JSONRegistry - Allows branded instances in regular JSON

I've written so many serializer/encoder/decoder but I feel like going back to basics every single time, although this time I think I've nailed a prototype that works well with both native JSON API and flatted, downloaded 500M+ per month these days (signaling JSON is still the most used serializer out there, despite its age and caveats).

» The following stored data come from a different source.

-- ==== Sys2Proof/Laws/FootPseq.lean ====
section
/-! SUPPORT.  Footprints of the functions of `Machine/Pseq.lean` (see `Keep.lean`): what each leaves alone. -/

set_option Elab.async false
set_option linter.all false

namespace Sys2Proof.Machine

theorem Foot.pseqGpio {e d : Dev} {pm rm : Nat} {g : Nat} {high : Bool} (h : K e d pm rm) (hp : sub 0x2000 pm = true)
    (hr : sub 0x0 rm = true) : K e (Dev.pseqGpio d g high) pm rm := by
  refine K.lift h hp hr ?_
  clear h hp hr
  unfold Dev.pseqGpio
  all_goals repeat' first
    | with_reducible exact K.refl _ _ _
    | with_reducible assumption
    | ((with_reducible apply K.setPseq); rotate_left; decide)
    | with_reducible apply K.ite
    | ((with_reducible apply K.foldl); rotate_left; intro d x h; rotate_right)
    | ((with_reducible apply K.foldlFst); rotate_left; intro x y h; rotate_right)
    | ((with_reducible apply K.foldlSnd); rotate_left; intro x y h; rotate_right)
    | with_reducible apply K.fst_ite
    | with_reducible apply K.cond
    | with_reducible refine K.of_fst ?_ (by assumption)
    | with_reducible refine K.of_snd ?_ (by assumption)
    | (split)
    | dsimp only
    | (rw [Dev.mk_tag]; (with_reducible apply K.mk_pseq); rotate_left; decide)
    | (rw [Dev.mk_tag]; (with_reducible apply K.mkT); rotate_left; (intro p hq; cases p <;> first | exact absurd hq (by decide) | rfl | exact ⟨rfl, rfl⟩ | exact fun _ => ⟨rfl, rfl⟩); exact fun w => w)

theorem Foot.pseqAct {e d : Dev} {pm rm : Nat} {act : Nat} {g : Nat} (h : K e d pm rm) (hp : sub 0x1b801 pm = true)
    (hr : sub 0x20044000000000000000000000001f000000000000000000000000000000000 rm = true) : K e (Dev.pseqAct d act g) pm rm := by
  refine K.lift h hp hr ?_
  clear h hp hr
  unfold Dev.pseqAct
  extract_lets x1 x2
  clear_value (g1 : x1 = _) (g2 : x2 = _)
  subst g1
  subst g2
  all_goals repeat' first
    | with_reducible exact K.refl _ _ _
    | with_reducible assumption
    | ((with_reducible apply K.setPseq); rotate_left; decide)
    | ((with_reducible apply Foot.pseqGpio); rotate_left; decide; decide)
    | ((with_reducible apply Foot.trainStart); rotate_left; decide; decide)
    | ((with_reducible apply Foot.colDischarge); rotate_left; decide; decide)
    | ((with_reducible apply Foot.blEnable); rotate_left; decide; decide)
    | ((with_reducible apply Foot.blShut); rotate_left; decide; decide)
    | with_reducible apply K.ite
    | ((with_reducible apply K.foldl); rotate_left; intro d x h; rotate_right)
    | ((with_reducible apply K.foldlFst); rotate_left; intro x y h; rotate_right)
    | ((with_reducible apply K.foldlSnd); rotate_left; intro x y h; rotate_right)
    | with_reducible apply K.fst_ite
    | with_reducible apply K.cond
    | with_reducible refine K.of_fst ?_ (by assumption)
    | with_reducible refine K.of_snd ?_ (by assumption)
    | (split)
    | dsimp only
    | (rw [Dev.mk_tag]; (with_reducible apply K.mk_free); rotate_left; decide)
    | (rw [Dev.mk_tag]; (with_reducible apply K.mk_col); rotate_left; decide)
    | (rw [Dev.mk_tag]; (with_reducible apply K.mk_gate); rotate_left; decide)
    | (rw [Dev.mk_tag]; (with_reducible apply K.mk_pseq); rotate_left; decide)
    | (rw [Dev.mk_tag]; (with_reducible apply K.mk_bl); rotate_left; decide)
    | (rw [Dev.mk_tag]; (with_reducible apply K.mk_cal); rotate_left; decide)
    | (rw [Dev.mk_tag]; (with_reducible apply K.mkT); rotate_left; (intro p hq; cases p <;> first | exact absurd hq (by decide) | rfl | exact ⟨rfl, rfl⟩ | exact fun _ => ⟨rfl, rfl⟩); exact fun w => w)

theorem Foot.pseqFinish {e d : Dev} {pm rm : Nat} (h : K e d pm rm) (hp : sub 0x3c02 pm = true)
    (hr : sub 0x2800000000000000000000000000000000000001000000000000000001000000000080000 rm = true) : K e (Dev.pseqFinish d) pm rm := by
  refine K.lift h hp hr ?_
  clear h hp hr
  unfold Dev.pseqFinish
  extract_lets x1 x2 x3 x4 x5 x6
  clear_value (g1 : x1 = _) (g2 : x2 = _) (g3 : x3 = _) (g4 : x4 = _) (g5 : x5 = _) (g6 : x6 = _)
  clear g1
  refine K.cutEq d 0x3c02 0x2800000000000000000000000000000000000001000000000000000001000000000080000 g2 ?_ (fun h2 => ?_)
  rotate_left
  clear g2
  refine K.cutEq d 0x3c02 0x2800000000000000000000000000000000000001000000000000000001000000000080000 g3 ?_ (fun h3 => ?_)
  rotate_left
  clear g3
  subst g4
  subst g5
  refine K.cutEq d 0x3c02 0x2800000000000000000000000000000000000001000000000000000001000000000080000 g6 ?_ (fun h6 => ?_)
  rotate_left
  clear g6
  all_goals repeat' first
    | with_reducible exact K.refl _ _ _
    | with_reducible assumption
    | ((with_reducible apply K.put); rotate_left; (first | assumption | exact R.mem_GATE_CTRL | exact R.mem_PSEQ_EVENT | exact R.mem_PSEQ_STATUS); decide)
    | ((with_reducible apply K.raise); rotate_left; (first | assumption | exact R.mem_GATE_CTRL | exact R.mem_PSEQ_EVENT | exact R.mem_PSEQ_STATUS); decide; decide; decide)
    | ((with_reducible apply K.setPseq); rotate_left; decide)
    | ((with_reducible apply Foot.lanesIdle); rotate_left; decide; decide)
    | ((with_reducible apply Foot.setTrain); rotate_left; decide; decide)
    | with_reducible apply K.ite
    | ((with_reducible apply K.foldl); rotate_left; intro d x h; rotate_right)
    | ((with_reducible apply K.foldlFst); rotate_left; intro x y h; rotate_right)
    | ((with_reducible apply K.foldlSnd); rotate_left; intro x y h; rotate_right)
    | with_reducible apply K.fst_ite
    | with_reducible apply K.cond
    | with_reducible refine K.of_fst ?_ (by assumption)
    | with_reducible refine K.of_snd ?_ (by assumption)
    | (split)
    | dsimp only
    | (rw [Dev.mk_tag]; (with_reducible apply K.mk_log); rotate_left; decide)
    | (rw [Dev.mk_tag]; (with_reducible apply K.mk_scan); rotate_left; decide)
    | (rw [Dev.mk_tag]; (with_reducible apply K.mk_col); rotate_left; decide)
    | (rw [Dev.mk_tag]; (with_reducible apply K.mk_gate); rotate_left; decide)
    | (rw [Dev.mk_tag]; (with_reducible apply K.mk_pseq); rotate_left; decide)
    | (rw [Dev.mk_tag]; (with_reducible apply K.mkT); rotate_left; (intro p hq; cases p <;> first | exact absurd hq (by decide) | rfl | exact ⟨rfl, rfl⟩ | exact fun _ => ⟨rfl, rfl⟩); exact fun w => w)

theorem Foot.pseqFirstDone {e d : Dev} {pm rm : Nat} (h : K e d pm rm) (hp : sub 0x2000 pm = true)
    (hr : sub 0x0 rm = true) : K e (Dev.pseqFirstDone d) pm rm := by
  refine K.lift h hp hr ?_
  clear h hp hr
  unfold Dev.pseqFirstDone
  all_goals repeat' first
    | with_reducible exact K.refl _ _ _
    | with_reducible assumption
    | ((with_reducible apply K.setPseq); rotate_left; decide)
    | with_reducible apply K.ite
    | ((with_reducible apply K.foldl); rotate_left; intro d x h; rotate_right)
    | ((with_reducible apply K.foldlFst); rotate_left; intro x y h; rotate_right)
    | ((with_reducible apply K.foldlSnd); rotate_left; intro x y h; rotate_right)
    | with_reducible apply K.fst_ite
    | with_reducible apply K.cond
    | with_reducible refine K.of_fst ?_ (by assumption)
    | with_reducible refine K.of_snd ?_ (by assumption)
    | (split)
    | dsimp only
    | (rw [Dev.mk_tag]; (with_reducible apply K.mk_pseq); rotate_left; decide)
    | (rw [Dev.mk_tag]; (with_reducible apply K.mkT); rotate_left; (intro p hq; cases p <;> first | exact absurd hq (by decide) | rfl | exact ⟨rfl, rfl⟩ | exact fun _ => ⟨rfl, rfl⟩); exact fun w => w)

end Sys2Proof.Machine
end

JSONRegistry is identical to JSON except it allows users to define a registry payload:

const { parse, stringify } = new JSONRegistry([
  ['Uint8Array', {
    is: value => value instanceof Uint8Array,
    to: value => Array.from(value),
    from: value => Uint8Array.from(value),
  }],
]);

parse(stringify(new Uint8Array([1, 2, 3])));
// it's a Uint8Array reference

How does it work?

It basically uses a well known type such as array to push the desired transformed type, where types must be unique strings (it throws on duplicated types like any registry). The reason it does that is to both KISS and have the ability to revive types at the other end, something toJSON is not capable of, something every other serializer does in a way or another as both binary format or string to unserialize.

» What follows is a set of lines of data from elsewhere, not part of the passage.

-- ==== Sys2Proof/Laws/FootNotice.lean ====
section
/-! SUPPORT.  Footprints of the functions of `Machine/Notice.lean` (see `Keep.lean`): what each leaves alone. -/

set_option Elab.async false
set_option linter.all false

namespace Sys2Proof.Machine

theorem Foot.noticeSend {e d : Dev} {pm rm : Nat} {p : Nat} {id : Nat} {total : Nat} {a : Nat} {b : Nat} (h : K e d pm rm) (hp : sub 0x40000 pm = true)
    (hr : sub 0x0 rm = true) : K e (Dev.noticeSend d p id total a b) pm rm := by
  refine K.lift h hp hr ?_
  clear h hp hr
  unfold Dev.noticeSend
  extract_lets x1
  clear_value (g1 : x1 = _)
  clear g1
  all_goals repeat' first
    | with_reducible exact K.refl _ _ _
    | with_reducible assumption
    | ((with_reducible apply K.setWp); rotate_left; decide)
    | with_reducible apply K.ite
    | ((with_reducible apply K.foldl); rotate_left; intro d x h; rotate_right)
    | ((with_reducible apply K.foldlFst); rotate_left; intro x y h; rotate_right)
    | ((with_reducible apply K.foldlSnd); rotate_left; intro x y h; rotate_right)
    | with_reducible apply K.fst_ite
    | with_reducible apply K.cond
    | with_reducible refine K.of_fst ?_ (by assumption)
    | with_reducible refine K.of_snd ?_ (by assumption)
    | (split)
    | dsimp only
    | (rw [Dev.mk_tag]; (with_reducible apply K.mk_wall); rotate_left; decide)
    | (rw [Dev.mk_tag]; (with_reducible apply K.mkT); rotate_left; (intro p hq; cases p <;> first | exact absurd hq (by decide) | rfl | exact ⟨rfl, rfl⟩ | exact fun _ => ⟨rfl, rfl⟩); exact fun w => w)

theorem Foot.noticeTryDone {e d : Dev} {pm rm : Nat} (h : K e d pm rm) (hp : sub 0x40000 pm = true)
    (hr : sub 0x0 rm = true) : K e (Dev.noticeTryDone d) pm rm := by
  refine K.lift h hp hr ?_
  clear h hp hr
  unfold Dev.noticeTryDone
  all_goals repeat' first
    | with_reducible exact K.refl _ _ _
    | with_reducible assumption
    | ((with_reducible apply K.updNotice); rotate_left; decide)
    | ((with_reducible apply Foot.wallUp); rotate_left; decide; decide)
    | with_reducible apply K.ite
    | ((with_reducible apply K.foldl); rotate_left; intro d x h; rotate_right)
    | ((with_reducible apply K.foldlFst); rotate_left; intro x y h; rotate_right)
    | ((with_reducible apply K.foldlSnd); rotate_left; intro x y h; rotate_right)
    | with_reducible apply K.fst_ite
    | with_reducible apply K.cond
    | with_reducible refine K.of_fst ?_ (by assumption)
    | with_reducible refine K.of_snd ?_ (by assumption)
    | (split)
    | dsimp only
    | (rw [Dev.mk_tag]; (with_reducible apply K.mk_wall); rotate_left; decide)
    | (rw [Dev.mk_tag]; (with_reducible apply K.mkT); rotate_left; (intro p hq; cases p <;> first | exact absurd hq (by decide) | rfl | exact ⟨rfl, rfl⟩ | exact fun _ => ⟨rfl, rfl⟩); exact fun w => w)

theorem Foot.noticeResult {e d : Dev} {pm rm : Nat} {err : Nat} (h : K e d pm rm) (hp : sub 0x40002 pm = true)
    (hr : sub 0x9000000000000000000000000000000000000000000000000000080000 rm = true) : K e (Dev.noticeResult d err) pm rm := by
  refine K.lift h hp hr ?_
  clear h hp hr
  unfold Dev.noticeResult
  extract_lets x1 x2
  clear_value (g1 : x1 = _) (g2 : x2 = _)
  refine K.cutEq d 0x40002 0x9000000000000000000000000000000000000000000000000000080000 g1 ?_ (fun h1 => ?_)
  rotate_left
  clear g1
  refine K.cutEq d 0x40002 0x9000000000000000000000000000000000000000000000000000080000 g2 ?_ (fun h2 => ?_)
  rotate_left
  clear g2
  all_goals repeat' first
    | with_reducible exact K.refl _ _ _
    | with_reducible assumption
    | ((with_reducible apply K.put); rotate_left; (first | assumption | exact R.mem_NOTICE_STATUS | exact R.mem_WALL_EVENT); decide)
    | ((with_reducible apply K.raise); rotate_left; (first | assumption | exact R.mem_NOTICE_STATUS | exact R.mem_WALL_EVENT); decide; decide; decide)
    | ((with_reducible apply K.updNotice); rotate_left; decide)
    | ((with_reducible apply Foot.noticeTryDone); rotate_left; decide; decide)
    | with_reducible apply K.ite
    | ((with_reducible apply K.foldl); rotate_left; intro d x h; rotate_right)
    | ((with_reducible apply K.foldlFst); rotate_left; intro x y h; rotate_right)
    | ((with_reducible apply K.foldlSnd); rotate_left; intro x y h; rotate_right)
    | with_reducible apply K.fst_ite
    | with_reducible apply K.cond
    | with_reducible refine K.of_fst ?_ (by assumption)
    | with_reducible refine K.of_snd ?_ (by assumption)
    | (split)
    | dsimp only
    | (rw [Dev.mk_tag]; (with_reducible apply K.mk_log); rotate_left; decide)
    | (rw [Dev.mk_tag]; (with_reducible apply K.mk_wall); rotate_left; decide)
    | (rw [Dev.mk_tag]; (with_reducible apply K.mkT); rotate_left; (intro p hq; cases p <;> first | exact absurd hq (by decide) | rfl | exact ⟨rfl, rfl⟩ | exact fun _ => ⟨rfl, rfl⟩); exact fun w => w)

theorem Foot.noticeDecompress {e d : Dev} {pm rm : Nat} {n : NoticeIn} (h : K e d pm rm) (hp : sub 0x804002a pm = true)
    (hr : sub 0x8000000000000100000000000281a800020000040000400000000000000000000080000 rm = true) : K e (Dev.noticeDecompress d n) pm rm := by
  refine K.lift h hp hr ?_
  clear h hp hr
  unfold Dev.noticeDecompress
  extract_lets x1 x2 x3
  clear_value (g1 : x1 = _) (g2 : x2 = _) (g3 : x3 = _)
  clear g1
  clear g2
  clear g3
  all_goals repeat' first
    | with_reducible exact K.refl _ _ _
    | with_reducible assumption
    | ((with_reducible apply K.put); rotate_left; (first | assumption | exact R.mem_CODEC_Q_CFG | exact R.mem_CODEC_Q_TAIL | exact R.mem_CORR_EVENT | exact R.mem_DRIVE_EVENT | exact R.mem_NOTICE_PLANE_SIZE | exact R.mem_NOTICE_STATUS); decide)
    | ((with_reducible apply K.updNotice); rotate_left; decide)
    | ((with_reducible apply Foot.lsWrite); rotate_left; decide; decide)
    | ((with_reducible apply Foot.startWake); rotate_left; decide; decide)
    | with_reducible apply K.ite
    | ((with_reducible apply K.foldl); rotate_left; intro d x h; rotate_right)
    | ((with_reducible apply K.foldlFst); rotate_left; intro x y h; rotate_right)
    | ((with_reducible apply K.foldlSnd); rotate_left; intro x y h; rotate_right)
    | with_reducible apply K.fst_ite
    | with_reducible apply K.cond
    | with_reducible refine K.of_fst ?_ (by assumption)
    | with_reducible refine K.of_snd ?_ (by assumption)
    | (split)
    | dsimp only
    | (rw [Dev.mk_tag]; (with_reducible apply K.mk_log); rotate_left; decide)
    | (rw [Dev.mk_tag]; (with_reducible apply K.mk_pwr); rotate_left; decide)
    | (rw [Dev.mk_tag]; (with_reducible apply K.mk_ls); rotate_left; decide; (first | exact .inl rfl | exact .inl ⟨rfl, rfl⟩ | exact .inr ⟨by decide, by (intro w; first | exact w | exact Memory.wf_write _ _ w | exact Memory.wf_clear _ _ w | exact Memory.wf_filter _ w | exact Memory.wf_set _ _ w)⟩))
    | (rw [Dev.mk_tag]; (with_reducible apply K.mk_wall); rotate_left; decide)
    | (rw [Dev.mk_tag]; (with_reducible apply K.mkT); rotate_left; (intro p hq; cases p <;> first | exact absurd hq (by decide) | rfl | exact ⟨rfl, rfl⟩ | exact fun _ => ⟨rfl, rfl⟩); exact fun w => w)

theorem Foot.noticeNak {e d : Dev} {pm rm : Nat} {p : Nat} (h : K e d pm rm) (hp : sub 0x40000 pm = true)
    (hr : sub 0x0 rm = true) : K e (Dev.noticeNak d p) pm rm := by
  refine K.lift h hp hr ?_
  clear h hp hr
  unfold Dev.noticeNak
  all_goals repeat' first
    | with_reducible exact K.refl _ _ _
    | with_reducible assumption
    | ((with_reducible apply Foot.wallSend); rotate_left; decide; decide)
    | with_reducible apply K.ite
    | ((with_reducible apply K.foldl); rotate_left; intro d x h; rotate_right)
    | ((with_reducible apply K.foldlFst); rotate_left; intro x y h; rotate_right)
    | ((with_reducible apply K.foldlSnd); rotate_left; intro x y h; rotate_right)
    | with_reducible apply K.fst_ite
    | with_reducible apply K.cond
    | with_reducible refine K.of_fst ?_ (by assumption)
    | with_reducible refine K.of_snd ?_ (by assumption)
    | (split)
    | dsimp only
    | (rw [Dev.mk_tag]; (with_reducible apply K.mk_wall); rotate_left; decide)
    | (rw [Dev.mk_tag]; (with_reducible apply K.mkT); rotate_left; (intro p hq; cases p <;> first | exact absurd hq (by decide) | rfl | exact ⟨rfl, rfl⟩ | exact fun _ => ⟨rfl, rfl⟩); exact fun w => w)

theorem Foot.noticeBegin {e d : Dev} {pm rm : Nat} {id : Nat} {total : Nat} (h : K e d pm rm) (hp : sub 0x40002 pm = true)
    (hr : sub 0x9000000000000000000000000000000000000000000000000000080000 rm = true) : K e (Dev.noticeBegin d id total) pm rm := by
  refine K.lift h hp hr ?_
  clear h hp hr
  unfold Dev.noticeBegin
  extract_lets x1 x2
  clear_value (g1 : x1 = _) (g2 : x2 = _)
  refine K.cutEq d 0x40002 0x9000000000000000000000000000000000000000000000000000080000 g1 ?_ (fun h1 => ?_)
  rotate_left
  clear g1
  refine K.cutEq d 0x40002 0x9000000000000000000000000000000000000000000000000000080000 g2 ?_ (fun h2 => ?_)
  rotate_left
  clear g2
  all_goals repeat' first
    | with_reducible exact K.refl _ _ _
    | with_reducible assumption
    | ((with_reducible apply K.put); rotate_left; (first | assumption | exact R.mem_NOTICE_STAGE_SIZE | exact R.mem_NOTICE_STATUS); decide)
    | ((with_reducible apply K.updWall); rotate_left; decide)
    | ((with_reducible apply Foot.noticeResult); rotate_left; decide; decide)
    | with_reducible apply K.ite
    | ((with_reducible apply K.foldl); rotate_left; intro d x h; rotate_right)
    | ((with_reducible apply K.foldlFst); rotate_left; intro x y h; rotate_right)
    | ((with_reducible apply K.foldlSnd); rotate_left; intro x y h; rotate_right)
    | with_reducible apply K.fst_ite
    | with_reducible apply K.cond
    | with_reducible refine K.of_fst ?_ (by assumption)
    | with_reducible refine K.of_snd ?_ (by assumption)
    | (split)
    | dsimp only
    | (rw [Dev.mk_tag]; (with_reducible apply K.mk_log); rotate_left; decide)
    | (rw [Dev.mk_tag]; (with_reducible apply K.mk_wall); rotate_left; decide)
    | (rw [Dev.mk_tag]; (with_reducible apply K.mkT); rotate_left; (intro p hq; cases p <;> first | exact absurd hq (by decide) | rfl | exact ⟨rfl, rfl⟩ | exact fun _ => ⟨rfl, rfl⟩); exact fun w => w)

theorem Foot.noticeStaged {e d : Dev} {pm rm : Nat} {n : NoticeIn} {top : Nat} (h : K e d pm rm) (hp : sub 0x804002a pm = true)
    (hr : sub 0x8000000000000100000000000281a800020000040000400000000000000000000080000 rm = true) : K e (Dev.noticeStaged d n top) pm rm := by
  refine K.lift h hp hr ?_
  clear h hp hr
  unfold Dev.noticeStaged
  extract_lets x1 x2 x3
  clear_value (g1 : x1 = _) (g2 : x2 = _) (g3 : x3 = _)
  clear g1
  refine K.cutEq d 0x804002a 0x8000000000000100000000000281a800020000040000400000000000000000000080000 g2 ?_ (fun h2 => ?_)
  rotate_left
  clear g2
  refine K.cutEq d 0x804002a 0x8000000000000100000000000281a800020000040000400000000000000000000080000 g3 ?_ (fun h3 => ?_)
  rotate_left
  clear g3
  all_goals repeat' first
    | with_reducible exact K.refl _ _ _
    | with_reducible assumption
    | ((with_reducible apply K.updNotice); rotate_left; decide)
    | ((with_reducible apply Foot.noticeSend); rotate_left; decide; decide)
    | ((with_reducible apply Foot.noticeDecompress); rotate_left; decide; decide)
    | with_reducible apply K.ite
    | ((with_reducible apply K.each); rotate_left; intro d x h; rotate_right)
    | ((with_reducible apply K.foldl); rotate_left; intro d x h; rotate_right)
    | ((with_reducible apply K.foldlFst); rotate_left; intro x y h; rotate_right)
    | ((with_reducible apply K.foldlSnd); rotate_left; intro x y h; rotate_right)
    | with_reducible apply K.fst_ite
    | with_reducible apply K.cond
    | with_reducible refine K.of_fst ?_ (by assumption)
    | with_reducible refine K.of_snd ?_ (by assumption)
    | (split)
    | dsimp only
    | (rw [Dev.mk_tag]; (with_reducible apply K.mk_log); rotate_left; decide)
    | (rw [Dev.mk_tag]; (with_reducible apply K.mk_pwr); rotate_left; decide)
    | (rw [Dev.mk_tag]; (with_reducible apply K.mk_ls); rotate_left; decide; (first | exact .inl rfl | exact .inl ⟨rfl, rfl⟩ | exact .inr ⟨by decide, by (intro w; first | exact w | exact Memory.wf_write _ _ w | exact Memory.wf_clear _ _ w | exact Memory.wf_filter _ w | exact Memory.wf_set _ _ w)⟩))
    | (rw [Dev.mk_tag]; (with_reducible apply K.mk_wall); rotate_left; decide)
    | (rw [Dev.mk_tag]; (with_reducible apply K.mkT); rotate_left; (intro p hq; cases p <;> first | exact absurd hq (by decide) | rfl | exact ⟨rfl, rfl⟩ | exact fun _ => ⟨rfl, rfl⟩); exact fun w => w)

The bonus types can be configured (that is bigint or symbol as value) if desired, these are the only primitive that would not work out of the box but, if not registered, these throw like these would within regular JSON.

Why do we need it?

There are various similar topics where developers want "this type or that one" embedded natively (it does not scale well) or special Symbol.toJSON which cannot have a Symbol.fromJSON counterpart because incompatible with JSON standard itself, other ideas that try to workaround structuredClone or JSON limitations but there's literally nothing concrete to consider/move forward, imho.

This idea solves:

  • it puts exotic types on developers shoulder but it uses regular JSON API transparently
  • it's compatible out of the box with JSON, nothing changes at its standard level
  • it helps projects share a well known/defined payload
  • it throws as soon as things are not registered or not sound, just like symbol or bigint would already
  • it allows engines to optimize at their core for performance boost with a logic that is very straight forward

I hope the prototype and this thread could at least start some sort of conversation so thanks in advance to whoever is interested into having that conversation :waving_hand:

more in depth details:

stringify(new Uint8Array([1, 2]))

// "[[1,2,0],"Uint8Array"]"

The stringify replacer verify via each registered is(ref) if the registry knows that kind of value, then, if that's the case, returns [to(ref), "Uint8Array"] where Uint8Array is the key-type.

The to(ref) operation returns the array [1, 2] which is then processed, as per JSON specs, by the replacer. A raw array that is not an intance of anything else adds a 0 at its end. Right now it does that by concatenating its values + that 0 but that could be either enforced by contract (as in: must return an ephemeral representation of the result, so we can push a single 0 instead) or be optimized at the runtime level.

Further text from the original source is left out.